Carrie Lofty said...

I don't know if you ever noticed it, but there's a very weird trio of paragraphs in AToTC where Dickens slips into first person plural. WEIRD. It's when they're escaping Paris and fear that they'll be caught at any moment. The slip into the more personal first person makes the peril all the more intense, ramping up the energy of the scene. I've always thought it must be intentional, but it's such a strange example of writing conventions being messed with.

Kate Hardy said...

Yup, similar views on mine today - we're doing the twin thing again, Michelle :o)

Donna - absolutely on the Canadians. Robertson Davies. Margaret Atwood (I would've listed more than just The Handmaid's Tale, though I found her last two disappointing and I've stopped buying her in hardback). And WHERE is Carol Shields, whose writing is just so beautiful?

Kate Hardy said...

Yup, similar views on mine today - we're doing the twin thing again, Michelle :o)

Donna - absolutely on the Canadians. Robertson Davies. Margaret Atwood (I would've listed more than just The Handmaid's Tale, though I found her last two disappointing and I've stopped buying her in hardback). And WHERE is Carol Shields, whose writing is just so beautiful?

Michelle Styles said...

I had to go back and reread the escaping from Paris scene,Carrie but you are absolutely right.
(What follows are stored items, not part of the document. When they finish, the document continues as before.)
-- ==== Sys2Proof/Tests/Slice0.lean ====
section
/-! SUPPORT. The model's own tests, each expected value taken from the spec (95_test_vectors.md unless a comment says
otherwise), and for every obligation with hypotheses a witness that meets them. -/

namespace Sys2Proof.Machine.Tests

/-- The pattern of V-S1, `10110010`. -/
def pattern : List Bit := [true, false, true, true, false, false, true, false]

/-- A vector of known levels. -/
def known (bits : List Bit) : List Level := bits.map levelOf

/-- Every line at one level. -/
def allLines (v : Level) : Lines := ⟨v, v, v, v, v⟩

/-- An IDLE controller with configuration `c` and lines `l`, the stages and the latches both at `v`. -/
def idle (c : Cfg) (l : Lines) (v : List Level) : State :=
  { State.reset with cfg := some c, line := l, seq := { State.reset.seq with phase := .idle }, chain := ⟨v, v⟩ }

/-- One chip without OE or MR, IDLE, as CONSTRUCT leaves it. -/
def bare : State := idle ⟨1, false, false⟩ (allLines .unknown) (unknowns 8)

/-- One chip with OE, IDLE, OE at `oe`, the latches at `pattern` (the configuration of §2.3). -/
def withOE (oe : Level) : State :=
  idle ⟨1, true, false⟩ ⟨.unknown, .unknown, .unknown, oe, .unknown⟩ (known pattern)

/-- One chip with MR, IDLE, MR at `mr`. -/
def withMR (mr : Level) : State :=
  idle ⟨1, false, true⟩ ⟨.unknown, .unknown, .unknown, .unknown, mr⟩ (unknowns 8)

/-- The SHIFT of V-S1 at micro-op `k`, with lines `l` and stages `sr`. -/
def shifting (k : Nat) (l : Lines) (sr : List Level) : State :=
  { bare with
    line := l
    chain := ⟨sr, unknowns 8⟩
    seq := ⟨.busy, shiftOps pattern false, k, some (.shift false pattern), none⟩
    hist := [.cmd (encode (.shift false pattern))] }

/-- V-S1 before op 5, the first CLOCK edge. -/
def atFirstEdge : State := shifting 5 ⟨.zero, .zero, .zero, .unknown, .unknown⟩ (unknowns 8)

/-- V-S1 before op 36, the LATCH edge. -/
def atLatchEdge : State := shifting 36 ⟨.zero, .zero, .zero, .unknown, .unknown⟩ (known pattern)

/-- An OE command `i` before its read. -/
def reading (i : Instr) (oe : Level) : State :=
  { withOE oe with
    seq := ⟨.busy, [.read .oe], 0, some i, none⟩
    hist := [.cmd (encode i)] }

/-- `s` with the host's next actions. -/
def hosted (s : State) (h : List HostAction) : State := { s with host := h }

/-- `s` in phase `p`. -/
def inPhase (p : Phase) (s : State) : State := { s with seq := { s.seq with phase := p } }

/-- What a step shows of its outcome, if it answers a next state. -/
def seen {α : Type} (o : Host.Outcome State Fault Refusal) (f : State → α) : Option α :=
  match o with
  | .next t => some (f t)
  | .fault _ => none
  | .refused _ => none

/-! ### Well-formedness -/

/-- R72: a CONSTRUCT with a zero chip count is outside the domain, with 1 it is inside. -/
theorem test_wellFormed_chipCount :
    (Instr.construct true false 0).wellFormed = false ∧ (Instr.construct true false 1).wellFormed = true := by decide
Werid but works. Really works. There again Dickens just played around with convention and the omniscent authorial POV.
Of course then I had to read all the way to end and cried...
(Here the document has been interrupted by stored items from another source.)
-- ==== Sys2Proof/Decode.lean ====
section
/-! DEFINITION. The decoder, written as the two opcode listings of the spec (R100 and R102) and the length table (R101), and
after it the encoder, written from the same tables: one opcode byte per constructor and the operand bytes. -/

namespace Sys2Proof

/-! ## Bytes and words -/

/-- `hi:lo`, the 16-bit value of two bytes (R5). -/
def wordOf (hi lo : Byte) : Word := hi ++ lo

/-- `w[15:8]` (R5). -/
def hiByte (w : Word) : Byte := w.extractLsb' 8 8

/-- `w[7:0]` (R5). -/
def loByte (w : Word) : Byte := w.extractLsb' 0 8

/-! ## The decoder -/

/-- The primary bytes with two operand bytes (R101: 17 of them). -/
def twoOperandOpcodes : List Byte :=
  [0x01#8, 0x11#8, 0x21#8, 0x31#8, 0x08#8, 0xC2#8, 0xCA#8, 0xD2#8, 0xDA#8, 0xC3#8, 0xC4#8, 0xCC#8, 0xD4#8, 0xDC#8, 0xCD#8,
    0xEA#8, 0xFA#8]

/-- The primary bytes with one operand byte (R101: 26 of them). -/
def oneOperandOpcodes : List Byte :=
  [0x06#8, 0x0E#8, 0x16#8, 0x1E#8, 0x26#8, 0x2E#8, 0x36#8, 0x3E#8, 0x10#8, 0x18#8, 0x20#8, 0x28#8, 0x30#8, 0x38#8, 0xC6#8,
    0xCE#8, 0xD6#8, 0xDE#8, 0xE6#8, 0xEE#8, 0xF6#8, 0xFE#8, 0xE0#8, 0xF0#8, 0xE8#8, 0xF8#8]

/-- `LEN[op]` in primary mode (R101; an unmapped byte fetches no operand, R104) and 0 in extended mode (R103). -/
def operandCount (m : DecodeMode) (op : Byte) : Nat :=
  match m with
  | .primary => if twoOperandOpcodes.contains op then 2 else if oneOperandOpcodes.contains op then 1 else 0
  | .extended => 0

/-- R100: the primary bytes 0x00 to 0x0F. -/
def primaryRow0 (lo hi : Byte) : List Instr :=
  [.nop, .ld_BC_nn (wordOf hi lo), .ld_atBC_A, .inc_BC, .inc_B, .dec_B, .ld_B_n lo, .rlca,
    .ld_atNN_SP (wordOf hi lo), .add_HL_BC, .ld_A_atBC, .dec_BC, .inc_C, .dec_C, .ld_C_n lo, .rrca]

/-- R100: the primary bytes 0x10 to 0x1F. -/
def primaryRow1 (lo hi : Byte) : List Instr :=
  [.stop lo, .ld_DE_nn (wordOf hi lo), .ld_atDE_A, .inc_DE, .inc_D, .dec_D, .ld_D_n lo, .rla, .jr_e lo, .add_HL_DE,
    .ld_A_atDE, .dec_DE, .inc_E, .dec_E, .ld_E_n lo, .rra]

/-- R100: the primary bytes 0x20 to 0x2F. -/
def primaryRow2 (lo hi : Byte) : List Instr :=
  [.jr_NZ_e lo, .ld_HL_nn (wordOf hi lo), .ld_atHLinc_A, .inc_HL, .inc_H, .dec_H, .ld_H_n lo, .daa, .jr_Z_e lo,
    .add_HL_HL, .ld_A_atHLinc, .dec_HL, .inc_L, .dec_L, .ld_L_n lo, .cpl]

/-- R100: the primary bytes 0x30 to 0x3F. -/
def primaryRow3 (lo hi : Byte) : List Instr :=
  [.jr_NC_e lo, .ld_SP_nn (wordOf hi lo), .ld_atHLdec_A, .inc_SP, .inc_atHL, .dec_atHL, .ld_atHL_n lo, .scf,
    .jr_C_e lo, .add_HL_SP, .ld_A_atHLdec, .dec_SP, .inc_A, .dec_A, .ld_A_n lo, .ccf]

/-- R100: the primary bytes 0x40 to 0x4F. -/
def primaryRow4 (_lo _hi : Byte) : List Instr :=
  [.ld_B_B, .ld_B_C, .ld_B_D, .ld_B_E, .ld_B_H, .ld_B_L, .ld_B_atHL, .ld_B_A, .ld_C_B, .ld_C_C, .ld_C_D, .ld_C_E,
    .ld_C_H, .ld_C_L, .ld_C_atHL, .ld_C_A]

/-- R100: the primary bytes 0x50 to 0x5F. -/
def primaryRow5 (_lo _hi : Byte) : List Instr :=
  [.ld_D_B, .ld_D_C, .ld_D_D, .ld_D_E, .ld_D_H, .ld_D_L, .ld_D_atHL, .ld_D_A, .ld_E_B, .ld_E_C, .ld_E_D, .ld_E_E,
    .ld_E_H, .ld_E_L, .ld_E_atHL, .ld_E_A]

/-- R100: the primary bytes 0x60 to 0x6F. -/
def primaryRow6 (_lo _hi : Byte) : List Instr :=
  [.ld_H_B, .ld_H_C, .ld_H_D, .ld_H_E, .ld_H_H, .ld_H_L, .ld_H_atHL, .ld_H_A, .ld_L_B, .ld_L_C, .ld_L_D, .ld_L_E,
    .ld_L_H, .ld_L_L, .ld_L_atHL, .ld_L_A]

/-- R100: the primary bytes 0x70 to 0x7F. -/
def primaryRow7 (_lo _hi : Byte) : List Instr :=
  [.ld_atHL_B, .ld_atHL_C, .ld_atHL_D, .ld_atHL_E, .ld_atHL_H, .ld_atHL_L, .halt, .ld_atHL_A, .ld_A_B, .ld_A_C,
    .ld_A_D, .ld_A_E, .ld_A_H, .ld_A_L, .ld_A_atHL, .ld_A_A]

/-- R100: the primary bytes 0x80 to 0x8F. -/
def primaryRow8 (_lo _hi : Byte) : List Instr :=
  [.add_A_B, .add_A_C, .add_A_D, .add_A_E, .add_A_H, .add_A_L, .add_A_atHL, .add_A_A, .adc_A_B, .adc_A_C, .adc_A_D,
    .adc_A_E, .adc_A_H, .adc_A_L, .adc_A_atHL, .adc_A_A]

/-- R100: the primary bytes 0x90 to 0x9F. -/
def primaryRow9 (_lo _hi : Byte) : List Instr :=
  [.sub_B, .sub_C, .sub_D, .sub_E, .sub_H, .sub_L, .sub_atHL, .sub_A, .sbc_A_B, .sbc_A_C, .sbc_A_D, .sbc_A_E,
    .sbc_A_H, .sbc_A_L, .sbc_A_atHL, .sbc_A_A]

/-- R100: the primary bytes 0xA0 to 0xAF. -/
def primaryRowA (_lo _hi : Byte) : List Instr :=
  [.and_B, .and_C, .and_D, .and_E, .and_H, .and_L, .and_atHL, .and_A, .xor_B, .xor_C, .xor_D, .xor_E, .xor_H,
    .xor_L, .xor_atHL, .xor_A]

/-- R100: the primary bytes 0xB0 to 0xBF. -/
def primaryRowB (_lo _hi : Byte) : List Instr :=
  [.or_B, .or_C, .or_D, .or_E, .or_H, .or_L, .or_atHL, .or_A, .cp_B, .cp_C, .cp_D, .cp_E, .cp_H, .cp_L, .cp_atHL,
    .cp_A]

/-- R100: the primary bytes 0xC0 to 0xCF. -/
def primaryRowC (lo hi : Byte) : List Instr :=
  [.ret_NZ, .pop_BC, .jp_NZ_nn (wordOf hi lo), .jp_nn (wordOf hi lo), .call_NZ_nn (wordOf hi lo), .push_BC,
    .add_A_n lo, .rst_00, .ret_Z, .ret, .jp_Z_nn (wordOf hi lo), .prefix_CB, .call_Z_nn (wordOf hi lo),
    .call_nn (wordOf hi lo), .adc_A_n lo, .rst_08]

/-- R100: the primary bytes 0xD0 to 0xDF. -/
def primaryRowD (lo hi : Byte) : List Instr :=
  [.ret_NC, .pop_DE, .jp_NC_nn (wordOf hi lo), .unmapped 0xD3#8, .call_NC_nn (wordOf hi lo), .push_DE, .sub_n lo,
    .rst_10, .ret_C, .reti, .jp_C_nn (wordOf hi lo), .unmapped 0xDB#8, .call_C_nn (wordOf hi lo), .unmapped 0xDD#8,
    .sbc_A_n lo, .rst_18]

/-- R100: the primary bytes 0xE0 to 0xEF. -/
def primaryRowE (lo hi : Byte) : List Instr :=
  [.ldh_atN_A lo, .pop_HL, .ld_atC_A, .unmapped 0xE3#8, .unmapped 0xE4#8, .push_HL, .and_n lo, .rst_20,
    .add_SP_e lo, .jp_atHL, .ld_atNN_A (wordOf hi lo), .unmapped 0xEB#8, .unmapped 0xEC#8, .unmapped 0xED#8,
    .xor_n lo, .rst_28]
Yes, we are twin on theis Kate H, even though you have read a few more. There again I figured you would have:)
And I do agree about Robertson Davies. He should have been there.

Nell Dixon said...

I think I've read 83 of those books but they are what I class as 'good for me' reading. I've only read a few of them for pleasure. This was probably why I decided not to do an English lit degree.

Donna Alward said...

LOL Nell!

And yes! Carol Shields. Joyce Carol Oates. Farley Mowat. Timothy Findley. Northrup Frye. Michael Ondaatje.

It all just goes to show how much is really out there.